Data records:
theorem commitDirect_sound (e : Entry) (s : State) : Sound s (commitDirect e s).1 := by
  have key : ∀ u, Sound s u → Sound s (if fate (sessionOpen u) e.code u.imp.next = .takes then
      advancePosition 1 (writeEntry u.imp.next e u) else u) := by
    intro u h
    split
    · exact (h.trans (writeEntry_sound _ _ u)).keeps (advancePosition_keeps 1 _)
    · exact h
  simp only [commitDirect]
  cases markerDue s with
  | none => exact key s (.refl s)
  | some c => exact key _ (writeMarker_sound c s)

theorem refreshDone_sound (p : Nat) (s : State) : Sound s (refreshDone p s) := by
  unfold refreshDone
  refine Sound.trans ?_ (.of_keeps (raise_keeps _ _))
  split
  · exact program_sound _ _ s
  · exact .refl s

/-- The controller is idle again. -/
theorem idle_sound (s : State) : Sound s { s with nv := { s.nv with running := none } } :=
  .of_mem rfl rfl rfl rfl (.inr rfl)

theorem finishOp_sound (op : ArrayOp) (s : State) : Sound s (finishOp op s) := by
  have h0 := idle_sound s
  unfold finishOp
  generalize { s with nv := { s.nv with running := none } } = u at h0 ⊢
  dsimp only
  cases op with
  | hostPage p ws =>
    have h1 := h0.trans ((programWords_sound p ws u).trans (.of_keeps (raise_keeps 0x360 _)))
    dsimp only
    split
    · exact h1.trans (.of_keeps (logNow_keeps _ _ _))
    · exact h1
  | hostRing r v => exact h0.trans ((writeRing_sound r v u).trans (.of_keeps (raise_keeps _ _)))
  | legalPage p bs =>
    exact h0.trans ((program_sound _ bs u).trans (when_sound _ _ _ fun t => .of_keeps (shedStores_keeps t)))
  | sealRing r v job => exact h0.trans ((writeRing_sound r v u).trans (.of_keeps (sealJobDone_keeps _ _)))
  | imprint first n =>
    exact h0.trans (Sound.trans
      (t := { u with imp := { u.imp with queue := u.imp.queue.take first ++ u.imp.queue.drop (first + n) } })
      (.of_mem rfl rfl rfl rfl (.inl rfl)) (writeEntries_sound _ _))
  | marker c => exact h0.trans (writeMarker_sound c u)
  | refresh p => exact h0.trans (refreshDone_sound p u)
  | store => exact .refl s

theorem enterRun_sound (s : State) : Sound s (enterRun s) := by
  have key : ∀ k t, Sound t (reloadCal k (if isLegal k t then modFm k (fun c => { c with edit := c.active }) t else t)) := by
    intro k t
    refine Sound.keeps ?_ (reloadCal_keeps k _)
    split
    · exact .of_keeps (modFm_keeps _ _ _)
    · exact .refl t
  have h1 : Sound s (modeChange { s with pwr := { s.pwr with phase := .run } }) :=
    Sound.keeps (t := { s with pwr := { s.pwr with phase := .run } }) (.of_mem rfl rfl rfl rfl (.inl rfl))
      (modeChange_keeps _)
  have h2 := h1.trans (forAll_sound channels
    (fun k t => reloadCal k (if isLegal k t then modFm k (fun c => { c with edit := c.active }) t else t)) _ key)
  unfold enterRun
  exact h2.upd rfl rfl rfl rfl (.inl rfl)

/-! ## Resets and the power sequences -/

theorem resetFields_sound (cause : BitVec 3) (s : State) : Sound s (resetFields cause s) :=
  .of_mem rfl rfl rfl rfl (.inr rfl)

theorem resetSys_sound (cause : BitVec 3) (s : State) : Sound s (resetSys cause s) :=
  (Sound.of_keeps (flushCheck_keeps s)).trans (resetFields_sound cause _)

theorem arriveReset_sound (cause : BitVec 3) (s : State) : Sound s (arriveReset cause s) := by
  have h := Sound.of_keeps (shedStores_keeps s)
  unfold arriveReset
  dsimp only
  split
  · exact h.upd rfl rfl rfl rfl (.inl rfl)
  · exact h.trans (resetSys_sound cause _)

theorem settleReset_sound (s : State) : Sound s (settleReset s) := by
  unfold settleReset
  split
  · split
    · exact .refl s
    · exact resetSys_sound _ s
  · exact .refl s

theorem softReset_sound (w : Word) (s : State) : Sound s (softReset w s) := by
  unfold softReset; split
  · exact arriveReset_sound 4 s
  · exact .of_keeps (raise_keeps _ _)

/-- A shadow store begins with the SRAM as its image. -/
theorem startStore_sound (cmd : Bool) (s : State) : Sound s (startStore cmd s) := by
  unfold startStore
  have key : ∀ b n, Sound s (startOp (.store cmd b s.sh.sram n) s) := by
    intro b n h
    obtain ⟨h1, h2, h3, h4, _⟩ := h
    exact ⟨⟨h1, h2, h3, h4, fun image hi => by simp [startOp, storeImage] at hi; rw [← hi]; exact h2⟩, .of_mem rfl⟩
  dsimp only
  split <;> exact key _ _

theorem recallShadow_sound (s : State) : Sound s (recallShadow s) := by
  intro h
  have h0 := h
  obtain ⟨h1, h2, h3, h4, h5⟩ := h
  unfold recallShadow
  split
  · rename_i b hb
    refine ⟨⟨h1, ?_, h3, h4, h5⟩, .of_mem rfl⟩
    have : b = s.sh.bankA ∨ b = s.sh.bankB := by
      unfold bestBank at hb
      (repeat' split at hb) <;> simp_all
    cases this with
    | inl e => rw [e]; exact h3
    | inr e => rw [e]; exact h4
  · exact ⟨⟨h1, rfl, h3, h4, h5⟩, .of_mem rfl⟩
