-- ==== Sys2Proof/Laws/State.lean ====
section
/-! SUPPORT. Laws/State.lean: what each update of the state and each shared operation changes, and that it changes nothing
else. -/

namespace Sys2Proof.Machine

/-! ## One channel, one station -/

@[simp] theorem setCh_get {α : Type} {n : Nat} (v : Vector α n) (k : Fin n) (f : α → α) :
    (setCh v k f).get k = f (v.get k) := by
  show (v.set k.val _ k.isLt)[k.val] = _
  simp

theorem setCh_get_ne {α : Type} {n : Nat} (v : Vector α n) (k j : Fin n) (f : α → α) (h : j ≠ k) :
    (setCh v k f).get j = v.get j := by
  have h' : k.val ≠ j.val := fun e => h (Fin.ext e.symm)
  show (v.set k.val _ k.isLt)[j.val] = v[j.val]
  simp [h']

@[simp] theorem modFe_fe (k : Chan) (f : FeChan → FeChan) (s : State) :
    (modFe k f s).fe = { s.fe with ch := setCh s.fe.ch k f } := rfl

@[simp] theorem modFe_frame (k : Chan) (f : FeChan → FeChan) (s : State) :
    (modFe k f s).pwr = s.pwr ∧ (modFe k f s).sys = s.sys ∧ (modFe k f s).bus = s.bus ∧ (modFe k f s).ev = s.ev ∧
    (modFe k f s).sl = s.sl ∧ (modFe k f s).nv = s.nv ∧ (modFe k f s).imp = s.imp ∧ (modFe k f s).sh = s.sh ∧
    (modFe k f s).bkp = s.bkp ∧ (modFe k f s).key = s.key ∧ (modFe k f s).fk = s.fk ∧ (modFe k f s).port = s.port ∧
    (modFe k f s).fm = s.fm ∧ (modFe k f s).cs = s.cs ∧ (modFe k f s).tone = s.tone ∧ (modFe k f s).cal = s.cal ∧
    (modFe k f s).kern = s.kern ∧ (modFe k f s).gl = s.gl ∧ (modFe k f s).draws = s.draws ∧
    (modFe k f s).mark = s.mark ∧ (modFe k f s).pending = s.pending := by
  simp [modFe]

@[simp] theorem modFm_fm (k : Chan) (f : FmChan → FmChan) (s : State) :
    (modFm k f s).fm = { s.fm with ch := setCh s.fm.ch k f } := rfl

@[simp] theorem modFm_frame (k : Chan) (f : FmChan → FmChan) (s : State) :
    (modFm k f s).pwr = s.pwr ∧ (modFm k f s).sys = s.sys ∧ (modFm k f s).bus = s.bus ∧ (modFm k f s).ev = s.ev ∧
    (modFm k f s).sl = s.sl ∧ (modFm k f s).nv = s.nv ∧ (modFm k f s).imp = s.imp ∧ (modFm k f s).sh = s.sh ∧
    (modFm k f s).bkp = s.bkp ∧ (modFm k f s).key = s.key ∧ (modFm k f s).fk = s.fk ∧ (modFm k f s).port = s.port ∧
    (modFm k f s).fe = s.fe ∧ (modFm k f s).cs = s.cs ∧ (modFm k f s).tone = s.tone ∧ (modFm k f s).cal = s.cal ∧
    (modFm k f s).kern = s.kern ∧ (modFm k f s).gl = s.gl ∧ (modFm k f s).draws = s.draws ∧
    (modFm k f s).mark = s.mark ∧ (modFm k f s).pending = s.pending := by
  simp [modFm]

@[simp] theorem modCs_cs (k : Chan) (f : CaseChan → CaseChan) (s : State) :
    (modCs k f s).cs = { s.cs with ch := setCh s.cs.ch k f } := rfl

@[simp] theorem modCs_frame (k : Chan) (f : CaseChan → CaseChan) (s : State) :
    (modCs k f s).pwr = s.pwr ∧ (modCs k f s).sys = s.sys ∧ (modCs k f s).bus = s.bus ∧ (modCs k f s).ev = s.ev ∧
    (modCs k f s).sl = s.sl ∧ (modCs k f s).nv = s.nv ∧ (modCs k f s).imp = s.imp ∧ (modCs k f s).sh = s.sh ∧
    (modCs k f s).bkp = s.bkp ∧ (modCs k f s).key = s.key ∧ (modCs k f s).fk = s.fk ∧ (modCs k f s).port = s.port ∧
    (modCs k f s).fe = s.fe ∧ (modCs k f s).fm = s.fm ∧ (modCs k f s).tone = s.tone ∧ (modCs k f s).cal = s.cal ∧
    (modCs k f s).kern = s.kern ∧ (modCs k f s).gl = s.gl ∧ (modCs k f s).draws = s.draws ∧
    (modCs k f s).mark = s.mark ∧ (modCs k f s).pending = s.pending := by
  simp [modCs]

@[simp] theorem modCal_cal (k : Chan) (f : CalChan → CalChan) (s : State) :
    (modCal k f s).cal = { s.cal with ch := setCh s.cal.ch k f } := rfl

@[simp] theorem modCal_frame (k : Chan) (f : CalChan → CalChan) (s : State) :
    (modCal k f s).pwr = s.pwr ∧ (modCal k f s).sys = s.sys ∧ (modCal k f s).bus = s.bus ∧ (modCal k f s).ev = s.ev ∧
    (modCal k f s).sl = s.sl ∧ (modCal k f s).nv = s.nv ∧ (modCal k f s).imp = s.imp ∧ (modCal k f s).sh = s.sh ∧
    (modCal k f s).bkp = s.bkp ∧ (modCal k f s).key = s.key ∧ (modCal k f s).fk = s.fk ∧
    (modCal k f s).port = s.port ∧ (modCal k f s).fe = s.fe ∧ (modCal k f s).fm = s.fm ∧ (modCal k f s).cs = s.cs ∧
    (modCal k f s).tone = s.tone ∧ (modCal k f s).kern = s.kern ∧ (modCal k f s).gl = s.gl ∧
    (modCal k f s).draws = s.draws ∧ (modCal k f s).mark = s.mark ∧
    (modCal k f s).pending = s.pending := by
  simp [modCal]

@[simp] theorem modKern_kern (k : Chan) (f : KernChan → KernChan) (s : State) :
    (modKern k f s).kern = { s.kern with ch := setCh s.kern.ch k f } := rfl

@[simp] theorem modKern_frame (k : Chan) (f : KernChan → KernChan) (s : State) :
    (modKern k f s).pwr = s.pwr ∧ (modKern k f s).sys = s.sys ∧ (modKern k f s).bus = s.bus ∧
    (modKern k f s).ev = s.ev ∧ (modKern k f s).sl = s.sl ∧ (modKern k f s).nv = s.nv ∧ (modKern k f s).imp = s.imp ∧
    (modKern k f s).sh = s.sh ∧ (modKern k f s).bkp = s.bkp ∧ (modKern k f s).key = s.key ∧
    (modKern k f s).fk = s.fk ∧ (modKern k f s).port = s.port ∧ (modKern k f s).fe = s.fe ∧
    (modKern k f s).fm = s.fm ∧ (modKern k f s).cs = s.cs ∧ (modKern k f s).tone = s.tone ∧
    (modKern k f s).cal = s.cal ∧ (modKern k f s).gl = s.gl ∧ (modKern k f s).draws = s.draws ∧
    (modKern k f s).mark = s.mark ∧ (modKern k f s).pending = s.pending := by
  simp [modKern]

@[simp] theorem modNode_gl (a : Station) (f : NodeRec → NodeRec) (s : State) :
    (modNode a f s).gl = { s.gl with node := setCh s.gl.node a f } := rfl

@[simp] theorem modNode_frame (a : Station) (f : NodeRec → NodeRec) (s : State) :
    (modNode a f s).pwr = s.pwr ∧ (modNode a f s).sys = s.sys ∧ (modNode a f s).bus = s.bus ∧
    (modNode a f s).ev = s.ev ∧ (modNode a f s).sl = s.sl ∧ (modNode a f s).nv = s.nv ∧ (modNode a f s).imp = s.imp ∧
    (modNode a f s).sh = s.sh ∧ (modNode a f s).bkp = s.bkp ∧ (modNode a f s).key = s.key ∧
    (modNode a f s).fk = s.fk ∧ (modNode a f s).port = s.port ∧ (modNode a f s).fe = s.fe ∧
    (modNode a f s).fm = s.fm ∧ (modNode a f s).cs = s.cs ∧ (modNode a f s).tone = s.tone ∧
    (modNode a f s).cal = s.cal ∧ (modNode a f s).kern = s.kern ∧ (modNode a f s).draws = s.draws ∧
    (modNode a f s).mark = s.mark ∧ (modNode a f s).pending = s.pending := by
  simp [modNode]

@[simp] theorem modSrc_fk (i : Fin 11) (f : Source → Source) (s : State) :
    (modSrc i f s).fk = { s.fk with src := setCh s.fk.src i f } := rfl

@[simp] theorem modSrc_frame (i : Fin 11) (f : Source → Source) (s : State) :
    (modSrc i f s).pwr = s.pwr ∧ (modSrc i f s).sys = s.sys ∧ (modSrc i f s).bus = s.bus ∧ (modSrc i f s).ev = s.ev ∧
    (modSrc i f s).sl = s.sl ∧ (modSrc i f s).nv = s.nv ∧ (modSrc i f s).imp = s.imp ∧ (modSrc i f s).sh = s.sh ∧
    (modSrc i f s).bkp = s.bkp ∧ (modSrc i f s).key = s.key ∧ (modSrc i f s).port = s.port ∧
    (modSrc i f s).fe = s.fe ∧ (modSrc i f s).fm = s.fm ∧ (modSrc i f s).cs = s.cs ∧ (modSrc i f s).tone = s.tone ∧
    (modSrc i f s).cal = s.cal ∧ (modSrc i f s).kern = s.kern ∧ (modSrc i f s).gl = s.gl ∧
    (modSrc i f s).draws = s.draws ∧ (modSrc i f s).mark = s.mark ∧
    (modSrc i f s).pending = s.pending := by
  simp [modSrc]

/-! ## Events -/

/-- R137, R156: what raising an event does to the event unit. -/
theorem raise_ev (id : Nat) (s : State) :
    (raise id s).ev =
      if sysLive s then
        (if alreadyInjected id s then { s.ev with sticky := setBit s.ev.sticky id true } else occur id s.ev)
      else s.ev := by
  unfold raise; split <;> rfl

/-- R137: where the st of the command before has injected nothing, an event is raised whenever SYS runs. -/
theorem raise_ev_plain (id : Nat) (s : State) (h : injects s.mark = false) :
    (raise id s).ev = if sysLive s then occur id s.ev else s.ev := by
  simp [raise_ev, alreadyInjected, h]

@[simp] theorem raise_frame (id : Nat) (s : State) :
    (raise id s).pwr = s.pwr ∧ (raise id s).sys = s.sys ∧ (raise id s).bus = s.bus ∧ (raise id s).sl = s.sl ∧
    (raise id s).nv = s.nv ∧ (raise id s).imp = s.imp ∧ (raise id s).sh = s.sh ∧ (raise id s).bkp = s.bkp ∧
    (raise id s).key = s.key ∧ (raise id s).fk = s.fk ∧ (raise id s).port = s.port ∧ (raise id s).fe = s.fe ∧
    (raise id s).fm = s.fm ∧ (raise id s).cs = s.cs ∧ (raise id s).tone = s.tone ∧ (raise id s).cal = s.cal ∧
    (raise id s).kern = s.kern ∧ (raise id s).gl = s.gl ∧ (raise id s).draws = s.draws ∧
    (raise id s).mark = s.mark ∧ (raise id s).pending = s.pending := by
  unfold raise; split <;> simp

@[simp] theorem raise_sysLive (id : Nat) (s : State) : sysLive (raise id s) = sysLive s := by simp [sysLive]

@[simp] theorem occurOnce_frame (id : Nat) (e : Events) :
    (occurOnce id e).1.enable = e.enable ∧ (occurOnce id e).1.held = e.held ∧ (occurOnce id e).1.legal = e.legal ∧
    (occurOnce id e).1.sumsel = e.sumsel ∧ (occurOnce id e).1.alen = e.alen ∧ (occurOnce id e).1.inten = e.inten ∧
    (occurOnce id e).1.area = e.area ∧ (occurOnce id e).1.armed = e.armed ∧ (occurOnce id e).1.act = e.act ∧
    (occurOnce id e).1.miss = e.miss ∧ (occurOnce id e).1.ref = e.ref ∧ (occurOnce id e).1.abrt = e.abrt ∧
    (occurOnce id e).1.evid = e.evid ∧ (occurOnce id e).1.evaluated = e.evaluated ∧
    (occurOnce id e).1.answered = e.answered ∧ (occurOnce id e).1.injLive = e.injLive ∧
    (occurOnce id e).1.injMode = e.injMode := by
  simp [occurOnce]

/-- R135: an occurrence changes sticky bits, counters and overflow flags only. -/
@[simp] theorem occur_frame (id : Nat) (e : Events) :
    (occur id e).enable = e.enable ∧ (occur id e).held = e.held ∧ (occur id e).legal = e.legal ∧
    (occur id e).sumsel = e.sumsel ∧ (occur id e).alen = e.alen ∧ (occur id e).inten = e.inten ∧
    (occur id e).area = e.area ∧ (occur id e).armed = e.armed ∧ (occur id e).act = e.act ∧
    (occur id e).miss = e.miss ∧ (occur id e).ref = e.ref ∧ (occur id e).abrt = e.abrt ∧
    (occur id e).evid = e.evid ∧ (occur id e).evaluated = e.evaluated ∧ (occur id e).answered = e.answered ∧
    (occur id e).injLive = e.injLive ∧ (occur id e).injMode = e.injMode := by
  unfold occur; dsimp only; (repeat' split) <;> simp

WORK ITEM:
The lines needed run from the first line of the data through the line containing "(logNow_keeps _ _ _))"; give them again exactly and nothing else.

ANSWER SPACE:
theorem commitDirect_sound (e : Entry) (s : State) : Sound s (commitDirect e s).1 := by
  have key : ∀ u, Sound s u → Sound s (if fate (sessionOpen u) e.code u.imp.next = .takes then
      advancePosition 1 (writeEntry u.imp.next e u) else u) := by
    intro u h
    split
    · exact (h.trans (writeEntry_sound _ _ u)).keeps (advancePosition_keeps 1 _)
    · exact h
  simp only [commitDirect]
  cases markerDue s with
  | none => exact key s (.refl s)
  | some c => exact key _ (writeMarker_sound c s)

theorem refreshDone_sound (p : Nat) (s : State) : Sound s (refreshDone p s) := by
  unfold refreshDone
  refine Sound.trans ?_ (.of_keeps (raise_keeps _ _))
  split
  · exact program_sound _ _ s
  · exact .refl s

/-- The controller is idle again. -/
theorem idle_sound (s : State) : Sound s { s with nv := { s.nv with running := none } } :=
  .of_mem rfl rfl rfl rfl (.inr rfl)

theorem finishOp_sound (op : ArrayOp) (s : State) : Sound s (finishOp op s) := by
  have h0 := idle_sound s
  unfold finishOp
  generalize { s with nv := { s.nv with running := none } } = u at h0 ⊢
  dsimp only
  cases op with
  | hostPage p ws =>
    have h1 := h0.trans ((programWords_sound p ws u).trans (.of_keeps (raise_keeps 0x360 _)))
    dsimp only
    split
    · exact h1.trans (.of_keeps (logNow_keeps _ _ _))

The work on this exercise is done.